Happily at this moment there came into the room two or three young gentlemen, intent upon supper and subsequent cards, who took possession of the farther end of the table; and Lionel was glad to get up and join the new-comers, for he felt he could not eat in the immediate neighborhood of this ill-favored person. He had his poached eggs and a pint of hock in the company of these new friends; and, after having for some time listened to their ingenuous talk—which was chiefly a laudation of Miss Nellie Farren—he lit a cigarette and set out for home.
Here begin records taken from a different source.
/-- A TLP on a PCIe port (R52, R67, R68): whole, its header and first data, or what becomes of the rest. -/
def ingress (s : State) (p : Nat) (t : Tlp) (a : Arrival) : State :=
  match a with
  | .whole => ingressTlp s p t false
  | .first => ingressTlp s p t true
  | .restGood => restEnd s p none true
  | .restBad => restEnd s p none false

/-! ### A port goes down (R66, R68, R149) -/

/-- TLPs in the VOQs of a port. -/
def voqsOf (s : State) (p : Nat) : List Held := (s.core.voqs.filter (fun e => e.1 / 24 == p)).flatMap (fun e => e.2)

/-- Every TLP in the VOQs of a port is dropped (R66). -/
def dropVoqs (s : State) (p : Nat) : State :=
  let hs := voqsOf s p
  let s := { s with core := { s.core with voqs := s.core.voqs.filter (fun e => e.1 / 24 != p) } }
  forEach hs s (fun s h => dropHeld s h 0x0C)

/-- TLPs that had begun to leave on a port, and those that a PCIe port has sent and its partner has not acknowledged: each once (R66). -/
def dropBegun (s : State) (p : Nat) : State :=
  let gone := s.core.leaving.filter (fun h => h.outPort == p)
  let sent := ((s.port p).unacked.map (fun u => u.2)).foldl (fun l h => if (gone ++ l).any (fun x => x.id == h.id) then l else l ++ [h]) []
  let s := (dropLeaving s (fun h => h.outPort == p)).modPort p (fun x => { x with unacked := [] })
  let s := forEach gone s (fun s h => dropHeld s h 0x0C)
  forEach (sent.filter (fun h => h.tlp.cls != .nonPosted)) s (fun s h => dropHeld s { h with sample := none, sprayed := false } 0x0C)

/-- Contexts whose PCIe OUT_PORT left L0 or triggered DPC (R149): Unsupported Request at their source node, otherwise a
report entry with the REASON. -/
def ctxPortDown (s : State) (p reason : Nat) : State :=
  forEach (s.fab.ctxs.filter (fun e => e.2.outPort == p && !e.2.outCalez)) s (fun s e =>
    let s := bump s Reg.ORPHAN_CNT
    if e.2.source then ctxKill s e.1 true
    else ferNonPosted (ctxFree (unqueueCtx s e.1) e.1 false) e.2.peerNode e.2.peerCtx e.2.peerGen e.2.vsw reason p)

/-- What the core does when the link of a port goes down; `reason` 0x0C, or 0x06 for DPC.  A request that waits for the port ends with its
context (R149). -/
def corePortDown (s : State) (p reason : Nat) : State := dropVoqs (ctxPortDown (dropBegun (restEnd s p none false) p) p reason) p

/-! ### Pacing and the sweep (R85, R149, R150) -/

/-- The path of a TLP that leaves its pacing queue, by the route table in force, and the state with a sprayed one counted on it instead of on the path
that it had (R71, R85); a completion keeps its path. -/
def pacedPath (s : State) (i : Nat) (h : Held) (f : FabHdr) : Option (Nat × Bool) × State :=
  if h.tlp.cls = .completion then (some (h.path, false), s)
  else
    let s := if h.sprayed then (match frc s i with | some x => setFrc s i (frcAck s x h.path 1) | none => s) else s
    match (if h.sprayed then sprayPath s h.tlp (some i) f.destNode h.vc false else none) with
    | some k => (some (k, true), sprayCount s i k)
    | none => ((hashedPath s f.srcNode f.srcPort f.destNode h.vc).map (fun k => (k, false)), s)

/-- The head of a pacing queue passes to its VOQ on the route then in force, once it is whole (R85). -/
def pacingRelease (s : State) (i : Nat) : State :=
  match frc s i with
  | none => s
  | some f =>
    match f.queue with
    | [] => s
    | h :: q =>
      let f := refill s f
      if h.rest ∨ (f.tokens < 0 ∧ f.rate < f.rmax) then s
      else
        let cost : Int := (h.tlp.payload + 32) * 1600
        let s := setFrc s i { f with queue := q, tokens := if f.rate < f.rmax then f.tokens - cost else f.tokens, lastTlp := s.time }
        match h.fab with
        | none => toVoq s h
        | some fh =>
          if fabHere s fh.destNode then (match portFault s h.outPort with | some r => dropHeld s h r | none => toVoq s h)
          else
            match pacedPath s i h fh with
            | (none, s) => dropHeld s { h with sprayed := false } 0x0A
            | (some (k, spr), s) =>
              let p := pathPort s fh.destNode k
              let h := { h with outPort := p, path := k, sprayed := spr, fab := some { fh with path := k, sprayed := spr },
                                moveHold := moveHold s fh.srcNode fh.srcPort fh.destNode h.vc p }
              if (portFault s p).isSome then dropHeld s h 0x0A
              else
                let own := if h.tlp.cls = .nonPosted then h.ctx.bind (fun x => (ctx s x.1).map (fun c => (x.1, c))) else none
                toVoq (match own with
                  | some (c, x) => { s with fab := { s.fab with ctxs := aput s.fab.ctxs c { x with outPort := p, path := k } } }
                  | none => s) h

/-- The sweep visits a context (R149): one past its deadline ends. -/
def sweep (s : State) (i : Nat) : State :=
  match ctx s i with
  | some c =>
    if c.deadline < timeUs s then
      if c.source then ctxKill (bump s Reg.CTO_CNT) i false else ctxFree (unqueueCtx s i) i false
    else s
  | none => s

/-- QUAR_TIME of a quarantined tag has passed (R150). -/
def quarantineEnd (s : State) (p tag : Nat) : State := { s with fab := { s.fab with quarantine := adel s.fab.quarantine (p * 16384 + tag) } }

/-- A move fence ends (R144): the TLPs that it holds become eligible. -/
def moveEnd (s : State) (d : Nat) : State :=
  mapQueued { s with cong := { s.cong with moves := adel s.cong.moves d } } (fun h =>
    match h.fab with | some f => if f.destNode = d then { h with moveHold := 0 } else h | none => h)

/-- A flow-rate context is retired (R84). -/
def frcRetire (s : State) (i : Nat) : State :=
  match frc s i with
  | some f => if f.settled && f.queue.isEmpty then { s with cong := { s.cong with frcs := adel s.cong.frcs i } } else s
  | none => s

/-- Outside modes 3 and 4 there are no flow-rate contexts and no feedback (R101): what waited in their pacing queues goes on to its VOQ. -/
def frcsEnd (s : State) : State :=
  if mode s = 3 ∨ mode s = 4 then s
  else
    let waiting := s.cong.frcs.flatMap (fun e => e.2.queue)
    forEach waiting { s with cong := { s.cong with frcs := [], feedback := [] } } (fun s h => toVoq s { h with frc := none, sprayed := false })

/-- The feedback frame whose first entry is oldest is sent (R88). -/
def feedbackHold (s : State) : State :=
  match s.cong.feedback with
  | [] => s
  | e :: r => fbSend s (r.foldl (fun (a : FbEntry) b => if b.since < a.since then b else a) e).node

/-! ### Fabric Error Reports sent (R155–R157) -/

/-- A frame for a source node is due (R155): a closed slot or a non-posted entry waits, 15 entries wait, or FER_HOLD has passed since the first. -/
def ferDue (s : State) (node : Nat) : Bool :=
  s.fab.ferQueue.any (fun e => e.1 == node) || decide (15 ≤ (ferFor s node).length) ||
    s.fab.ferOpen.any (fun e => e.1 == node && decide (e.2.2 + us (getF s Reg.FER_CTRL Fld.FER_CTRL_FER_HOLD) ≤ s.time))
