/-- A write of an instance is still in the part (R235). -/
def instWrites (s : State) (n : Nat) : Bool := (allHeld s).any (fun h => h.inst == some n && h.tlp.cls == .posted)

/-- An instance is quiesced in the sense of R45 (R235). -/
def instQuiet (s : State) (n : Nat) : Bool := instState s n != Im.enabled && instState s n != Im.quiescing && !instReads s n

def headOf (s : State) (n : Nat) : Nat := (rd s (Reg.INST_HEAD n)).toNat
def tailOf (s : State) (n : Nat) : Nat := (rd s (Reg.INST_TAIL n)).toNat

/-- IOVA of the slot of a count. -/
def slotIova (i : Inst) (slot : Nat) : Nat := i.ringBase + slot % 2 ^ i.ringLog2 * 64

/-- An instance stops in ERROR (R235, R238): LAST_ERR, interrupt entry 1, vector 0 of its Mover PF. -/
def instError (s : State) (n code : Nat) (signal : Bool) : State :=
  let s := setLastErr (setInstState s n Im.error) n code
  if signal then
    let s := instInterrupt s n 1
    match instVsw s n with | some v => msix s v fnMover 0 | none => s
  else s

/-! ### Descriptors (R239–R242) -/

def Desc.opcode (d : Desc) : Nat := num d.bytes 0 1
def Desc.noReplay (d : Desc) : Bool := bitAt d.bytes 1 0
def Desc.fence (d : Desc) : Bool := bitAt d.bytes 1 1
def Desc.irq (d : Desc) : Bool := bitAt d.bytes 1 2
def Desc.srcSpace (d : Desc) : Nat := byteBits d.bytes 2 3 2
def Desc.dstSpace (d : Desc) : Nat := byteBits d.bytes 2 5 2
def Desc.length (d : Desc) : Nat := num d.bytes 4 4
def Desc.src (d : Desc) : Nat := num d.bytes 8 8
def Desc.dst (d : Desc) : Nat := num d.bytes 16 8
def Desc.prio (d : Desc) (i : Inst) : Nat := min (byteBits d.bytes 2 0 3) i.maxPrio

/-- R241 finds a descriptor wrong. -/
def descBad (s : State) (i : Inst) (d : Desc) : Bool :=
  let space := fun x => x == 3 || (x == 1 && !((mode s == 3 || mode s == 4) && i.fabricEn)) || (x == 2 && !i.barEn)
  let copies := d.opcode == 1 || d.opcode == 3
  decide (3 < d.opcode) || d.length == 0 || decide (2 ^ 30 < d.length) || space d.dstSpace || space d.srcSpace ||
    decide (2 ^ 64 < d.dst + d.length) || (copies && decide (2 ^ 64 < d.src + d.length)) || byteBits d.bytes 1 3 5 != 0 || bitAt d.bytes 2 7 ||
    num d.bytes 3 1 != 0 || num d.bytes 36 12 != 0

/-- STATUS codes of R242. -/
abbrev Ds.ok : Nat := 0
abbrev Ds.badDesc : Nat := 1
abbrev Ds.badAddr : Nat := 2
abbrev Ds.xlatFault : Nat := 3
abbrev Ds.readError : Nat := 4
abbrev Ds.abortedQuiesce : Nat := 5
abbrev Ds.abortedBme : Nat := 6
abbrev Ds.abortedReset : Nat := 7
abbrev Ds.ringError : Nat := 8

/-! ### Requests of the Mover PF -/

/-- A memory request of the Mover PF (R240); a read has a tag. -/
def mvTlp (s : State) (v : Nat) (op : TlpOp) (addr len : Nat) (data : List Byte) (ro translated : Bool) (tag : Nat) : Tlp :=
  { op := op, route := .byAddress, tc := 0, ro := ro, ido := false, translated := translated, addr := addr, destId := 0, reqId := hostId s v fnMover,
    tag := tag, cplId := 0, status := 0, len := len, data := data, poisoned := false, mctp := false, lossy := false, malformed := false, ide := false,
    be := 0, hdr := [] }

/-- The checks of R55–R57 that the Mover applies to a request before it issues it (R241). -/
def mvAllowed (s : State) (v : Nat) (t : Tlp) : Bool :=
  let h := arrival s t 64 v (tcVc s (upPort s v) t.tc) 0 false
  let tg := lookup s v .mover t
  (checkFail s v .mover h tg).isNone &&
    (match tg with
     | .fam _ e a => (famRoute s h e a).isNone &&
         (fabHere s e.node || (match hashedPath s (nodeId s) 0 e.node h.vc with | some k => (portFault s (pathPort s e.node k)).isNone | none => false))
     | _ => true)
So it was Octavius Quirk who was now established as Lady Adela’s favorite? It was he who was shown the first sheets of the new novel; it was he who was asked to dinner immediately on the return of the family from Scotland; it was he who was to be Lady Adela’s chief counsellor throughout the next appeal to the British public? And perhaps he advised Lady Sybil, also, about the best way to get her musical compositions talked of; and might not one expect to find, in some minor exhibition, a portrait of Octavius Quirk, Esq., by Lady Rosamund Bourne? It seemed a gruesome kind of thing to think of these three beautiful women paying court to that lank-haired, puffy, bilious-looking baboon. He wondered what Miss Georgie Lestrange thought of it; Miss Georgie had humorous eyes that could say a good deal. And Lord Rockminster—how did Lord Rockminster manage to tolerate this uncouth creature?—was his good-natured devotion to his three accomplished sisters equal even to that?
Lionel did not proceed to ask himself why he had grown suddenly jealous of a man whom he himself had introduced to Lady Adela Cunyngham. Yet the reason was not far to seek. Before his visit to Scotland, it would have mattered little to him if any one of his lady friends—or any half dozen of them, for the matter of that—had appeared inclined to put some other favorite in his place; for he had an abundant acquaintance in the fashionable world; and, indeed, had grown somewhat callous to their polite attentions. But Lady Adela and her two sisters were relations of Honnor Cunyngham; they were going down to Brighton this very week; he was anxious (though hardly knowing why) to stand well in their opinion and be of importance in their eyes. As he now walked home he thought he would go and call on Lady Adela the following afternoon; if she were going down to that house in Adelaide Crescent, there would be plenty of talk among the women-folk; his name might be mentioned.
Next morning there was no further word of Nina. When he had got his fencing over, he went along to Sloane Street, but hardly with any expectation of news. No, Estelle had nothing to tell him; Nina had gone away—and wished to remain undiscovered.
“Poor Nina!” said Estelle, with a sigh.